Lower liquidity affects price discovery and can reduce participants’ ability to hedge long-term exposures effectively. In practical terms, uncertainty around carbon costs can reduce willingness to commit to long-term contracts when those commitments depend on predictable relationships between market spreads and border-related charges.
Asset valuation diverges between coal-heavy exports and low-carbon generation
The CBAM-EU ETS linkage also affects how generation assets are valued across exporting systems with different emission profiles. In a carbon-linked market, profitability depends not only on operating cost and output but also on emission intensity and prevailing carbon prices. Coal-fired plants in the Western Balkans face a significant disadvantage when exporting to the EU because their output carries high carbon costs under CBAM.
This reduces revenue potential and increases earnings volatility as both electricity and carbon prices fluctuate together through the CBAM mechanism. By contrast, low-carbon assets such as hydro, wind, and solar generation benefit because their output can be exported without incurring CBAM costs in the same way as higher-emitting generation. The divergence reinforces investment signals favouring low-carbon technologies within a broader decarbonisation trajectory.
Regulatory coordination remains a live compliance challenge
The extension of carbon pricing to cross-border trade is intended to create a level playing field, but it also adds complexity to electricity market functioning. Differences in carbon pricing regimes between the EU and neighbouring countries can lead to distortions in trade and investment outcomes, as reflected during Q1 2026. Aligning regimes—through adoption of carbon pricing approaches in neighbouring systems or adjustments to CBAM—could help mitigate those effects.
For policy makers and industry compliance teams across covered sectors including cement, steel, aluminium, fertilisers, electricity, and hydrogen, this matters because border-linked costs can reshape commercial incentives beyond direct production sites. Even where the operational focus is power trading compliance at interconnectors, the underlying regulatory logic ties back to emissions regulation under the EU Green Deal framework.
Editorial synthesis: what Q1 2026 shows for Southeast Europe
The first quarter of 2026 marks a tangible shift: electricity trade in Southeast Europe is increasingly influenced by carbon market dynamics rather than being driven solely by physical system variables. By calculating CBAM certificate costs for electricity imports using quarterly weighted average EU ETS allowance prices—€75.36 per tonne of CO₂ in Q1 2026—the mechanism embeds EU ETS volatility into border economics. That linkage has contributed to near real-time fluctuations in import costs during an EU ETS decline period tied partly to emissions trading reform discussions.

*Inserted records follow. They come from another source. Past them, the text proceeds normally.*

theorem readyLeft_of {s : State} (hrest : atRest s) : ReadyLeft s (readyLeft s) := by
  have left0 : LeftAttached s (leaveAttached (readyTold s)) := by
    obtain ⟨h1, h2, h3, h4, h5, h6, h7, h8, h9, h10, h11, h12, h13⟩ := leaveAttached_left (readyTold s)
    exact ⟨h1, h2, h3, h4, h5, h6, h7, h8, h9, h10, h11, h12, h13⟩
  obtain ⟨hslots, hpacer, hhold, hsend⟩ := leaveAttached_kept (readyTold s)
  have htold : (leaveAttached (readyTold s)).radio.pauseTold = false ∧ (leaveAttached (readyTold s)).radio.capTold = 0
      ∧ (leaveAttached (readyTold s)).radio.ready = true ∧ (leaveAttached (readyTold s)).radio.receiver = s.radio.receiver := by
    simp [readyTold]
  have hslots0 (q : Slot) : slotOfRadio (leaveAttached (readyTold s)) q = slotOfRadio s q := hslots q
  have hsend0 : NoSendUp s → NoSendUp (leaveAttached (readyTold s)) := hsend
  have hpacer0 : (leaveAttached (readyTold s)).pacer = s.pacer := hpacer
  have hhold0 : (leaveAttached (readyTold s)).hold = s.hold := hhold
  have outA := timeOutSlot_timedOut .a (by simp [left0.state]) (atRest_window (left0.rest hrest))
  have left1 := outA.left s left0
  have outB := timeOutSlot_timedOut .b (by simp [left1.state]) (atRest_window (left1.rest hrest))
  have left2 := outB.left s left1
  simp only [readyLeft]
  generalize timeOutSlot .b (timeOutSlot .a (leaveAttached (readyTold s))) = w2 at *
  generalize timeOutSlot .a (leaveAttached (readyTold s)) = w1 at *
  generalize leaveAttached (readyTold s) = w0 at *
  have slotB : slotOfRadio w1 .b = s.radio.slotB := ((outA.slots .b).trans (if_neg (by simp))).trans (hslots0 .b)
  have slotA : slotOfRadio w0 .a = s.radio.slotA := hslots0 .a
  have charge1 : chargeOf w1 .b = s.pacer.chargeB := ((outA.charge .b).trans (if_neg (by simp))).trans (congrArg Pacer.chargeB hpacer0)
  have charge0 : chargeOf w0 .a = s.pacer.chargeA := congrArg Pacer.chargeA hpacer0
  refine ⟨⟨left2.state, left2.silence, left2.linger, left2.detach, left2.failures, left2.path, left2.pins, left2.power, left2.policy,
    left2.softReset, left2.phase, left2.rest, left2.length⟩, fun q => ?_, fun q => ?_, ?_, fun hbusy => ?_, fun cl => ?_, fun hno ho => ?_,
    ?_, ?_, rfl⟩
  · have same : slotOfRadio (readyItems w2) q = slotOfRadio w2 q := rfl
    rw [same, outB.slots, outA.slots]
    cases q <;> simp
  · have same : chargeOf (readyItems w2) q = chargeOf w2 q := rfl
    rw [same, outB.charge, outA.charge]
    cases q
    · rw [slotA, charge0]
      by_cases ha : s.radio.slotA = none <;> simp [ha, slotOfRadio, chargeOf]
    · have base : chargeOf w0 .b = s.pacer.chargeB := congrArg Pacer.chargeB hpacer0
      rw [slotB, base]
      by_cases hb : s.radio.slotB = none <;> simp [hb, slotOfRadio, chargeOf]
  · show w2.pacer.refusalPause = _
    rw [outB.pause, outA.pause, slotB, slotA, hpacer0]
    by_cases ha : s.radio.slotA = none <;> by_cases hb : s.radio.slotB = none <;> simp [ha, hb]
  · show w2.pacer.credit = _
    rw [outB.credit, outA.credit, slotB, slotA, hpacer0, charge1, charge0, left0.policy, left1.policy]
    by_cases ha : s.radio.slotA = none <;> by_cases hb : s.radio.slotB = none <;> simp [ha, hb] at hbusy ⊢
    omega
  · have same : queueOf (readyItems w2) cl = queueOf w2 cl := by cases cl <;> rfl
    have queue0 : queueOf w0 cl = queueOf s cl := by cases cl <;> simp [queueOf, hhold0]
    rw [same, outB.queues, outA.queues, slotB, slotA, queue0, filterMap_pair, List.append_assoc]
  · obtain ⟨hfree1, hon1, hsend1⟩ := outA.free (hsend0 hno) (by rw [hhold0]; exact ho)
    obtain ⟨hfree2, hon2, _⟩ := outB.free hsend1 hon1
    refine ⟨?_, hon2⟩
    show w2.hold.freeList = _
    rw [hfree2, hfree1, slotB, slotA, hhold0, filterMap_pair, List.flatMap_append, List.append_assoc]
  · obtain ⟨h1, h2, h3, h4⟩ := outA.told
    obtain ⟨k1, k2, k3, k4⟩ := outB.told
    obtain ⟨l1, l2, l3, l4⟩ := htold
    exact ⟨k1.trans (h1.trans l1), k2.trans (h2.trans l2), k3.trans (h3.trans l3), k4.trans (h4.trans l4)⟩
  · show (w2.pacer.downlinkCap != 0) = _
    rw [outB.cap, outA.cap, hpacer0]

theorem exec_moduleReady_attached {s : State} (hready : receiverReady s = true) (hst : s.radio.state = .attached) :
    exec .moduleReady s = .next (settle (radioReport (detachedNext (readyLeft s)))) := by
  show Host.Outcome.next (doModuleReady s) = _
  simp only [doModuleReady, hready, if_true, moduleIsReady, hst, readyInAttached_eq]
  rfl

/-- Settles O44: each of the four comes to `detachedNext` and the report from a state that has left ATTACHED. -/
theorem radioLeavesAttached : Obligations.RadioLeavesAttached := by
  refine ⟨?_, ?_, ?_, ?_, ?_, ?_⟩
  · intro s hready hst hrest hw hlen
    have hexec : exec .coverageLost s = .next (settle (radioReport (detachedNext (leaveAttached s)))) := by
      show Host.Outcome.next (doCoverageLost s) = _
      simp [doCoverageLost, hready, hst, attachedLost]
    obtain ⟨hleaves, hends⟩ := leavesAttached_of (leaveAttached_left s) hrest hw hlen (awake_of_receiverReady hready)
    exact ⟨_, hexec, hleaves.silence, hleaves.linger, hleaves.detach, hleaves.failures, by simpa using hends.slotA, by simpa using hends.slotB,
      hleaves.wanted, hleaves.warm, hleaves.off, hleaves.held, hleaves.returning⟩
  · intro s hruns he hst hrest hw hlen
    have hexec : exec .grantSilenceExpiry s = .next (settle (radioReport (detachedNext (leaveAttached s)))) := by
      show Host.Outcome.next (doGrantSilenceExpiry s) = _
      simp [doGrantSilenceExpiry, hruns, hst, attachedLost, enginesRun, he]
    obtain ⟨hleaves, hends⟩ := leavesAttached_of (leaveAttached_left s) hrest hw hlen he
    exact ⟨_, hexec, hleaves.silence, hleaves.linger, hleaves.detach, hleaves.failures, by simpa using hends.slotA, by simpa using hends.slotB,
      hleaves.wanted, hleaves.warm, hleaves.off, hleaves.held, hleaves.returning⟩
  · intro s hldo he hst hrest hw hlen
    have hexec : exec .detachRequestSent s = .next (settle (radioReport (detachedNext (leaveAttached { s with radio.ldo := none })))) := by
      show Host.Outcome.next (doDetachRequestSent s) = _
      simp [doDetachRequestSent, hldo, hst, attachedLost]
    have left : LeftAttached s (leaveAttached { s with radio.ldo := none }) := by
      obtain ⟨h1, h2, h3, h4, h5, h6, h7, h8, h9, h10, h11, h12, h13⟩ := leaveAttached_left { s with radio.ldo := none }
      exact ⟨h1, h2, h3, h4, h5, h6, h7, h8, h9, h10, h11, h12, h13⟩
    obtain ⟨hleaves, hends⟩ := leavesAttached_of left hrest hw hlen he
    exact ⟨_, hexec, hends.ldo (by simp [leaveAttached]), hleaves.silence, hleaves.linger, hleaves.detach, hleaves.failures,
      by simpa using hends.slotA, by simpa using hends.slotB, hleaves.wanted, hleaves.warm, hleaves.off, hleaves.held, hleaves.returning⟩
  · intro s hready ha hb hst hrest hw hlen
    have ready := readyLeft_of hrest
    obtain ⟨hleaves, hends⟩ := leavesAttached_of ready.left hrest hw hlen (awake_of_receiverReady hready)
    obtain ⟨hpause, hcap, hmark, _⟩ := ready.told
    exact ⟨_, exec_moduleReady_attached hready hst, hends.pauseTold.trans hpause, hends.capTold.trans hcap,
      fun hon => (hends.downCap hon).trans ready.downCap, hends.pauseItem fun hp => ready.pauseItem.trans hp, hends.ready hmark,
      hleaves.silence, hleaves.linger, hleaves.detach, hleaves.failures, (hends.slotA.trans (ready.slots .a)).trans ha.symm,
      (hends.slotB.trans (ready.slots .b)).trans hb.symm, hleaves.wanted, hleaves.warm, hleaves.off, hleaves.held, hleaves.returning⟩
  · intro back gone s hready hbusy hst hrest hw hlen hback hgone
    have ready := readyLeft_of hrest
    obtain ⟨hleaves, hends⟩ := leavesAttached_of ready.left hrest hw hlen (awake_of_receiverReady hready)
    obtain ⟨hpause, hcap, hmark, hreceiver⟩ := ready.told
    have charge (q : Slot) (hq : slotOfRadio s q ≠ none) : chargeOf (readyLeft s) q = none := (ready.charge q).trans (if_neg hq)
    refine ⟨_, exec_moduleReady_attached hready hst, hends.slotA.trans (ready.slots .a), hends.slotB.trans (ready.slots .b),
      fun ha => ?_, fun hb => ?_, ?_, ?_, ?_, ?_, ?_, fun hno ho => ?_, hends.pauseTold.trans hpause, hends.capTold.trans hcap,
      fun hon => (hends.downCap hon).trans ready.downCap, hends.pauseItem fun hp => ready.pauseItem.trans hp, hends.ready hmark,
      hleaves.silence, hleaves.linger, hleaves.detach, hleaves.failures, hleaves.wanted, hleaves.warm, hleaves.off, hleaves.held, hleaves.returning⟩
    · rw [hends.pacer]; exact charge .a ha
    · rw [hends.pacer]; exact charge .b hb
    · rw [hends.pacer, ready.pause]
      exact if_neg fun hc => hbusy.elim (· hc.1) (· hc.2)
    · rw [hends.pacer, ready.credit hbusy]
    · rw [hends.uqE, hback]; exact ready.queues .voicePriority
    · rw [hends.uqV, hback]; exact ready.queues .voice
    · rw [hends.uqD, hback]; exact ready.queues .data
    · obtain ⟨hfree, hon⟩ := ready.free hno ho
      rw [hends.freeList hon (hreceiver.trans (receiverReady_idle hready)), hfree, hgone]
      rfl
  · intro s hst
    show Host.Outcome.next (doCoverageLost s) = _
    simp [doCoverageLost, hst]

The resulting financialisation shows up across hedging practices that must treat power and carbon risks together, weaker forward capacity auction pricing on key interconnectors due to uncertainty around future arbitrage conditions, and diverging asset performance between coal-heavy exports and low-carbon generation types such as hydro, wind, and solar. Overall, Q1 2026 indicates that regulators and market participants face an early-stage but accelerating challenge: managing increased complexity while preserving decarbonisation signals through price mechanisms that now operate across both power and carbon markets.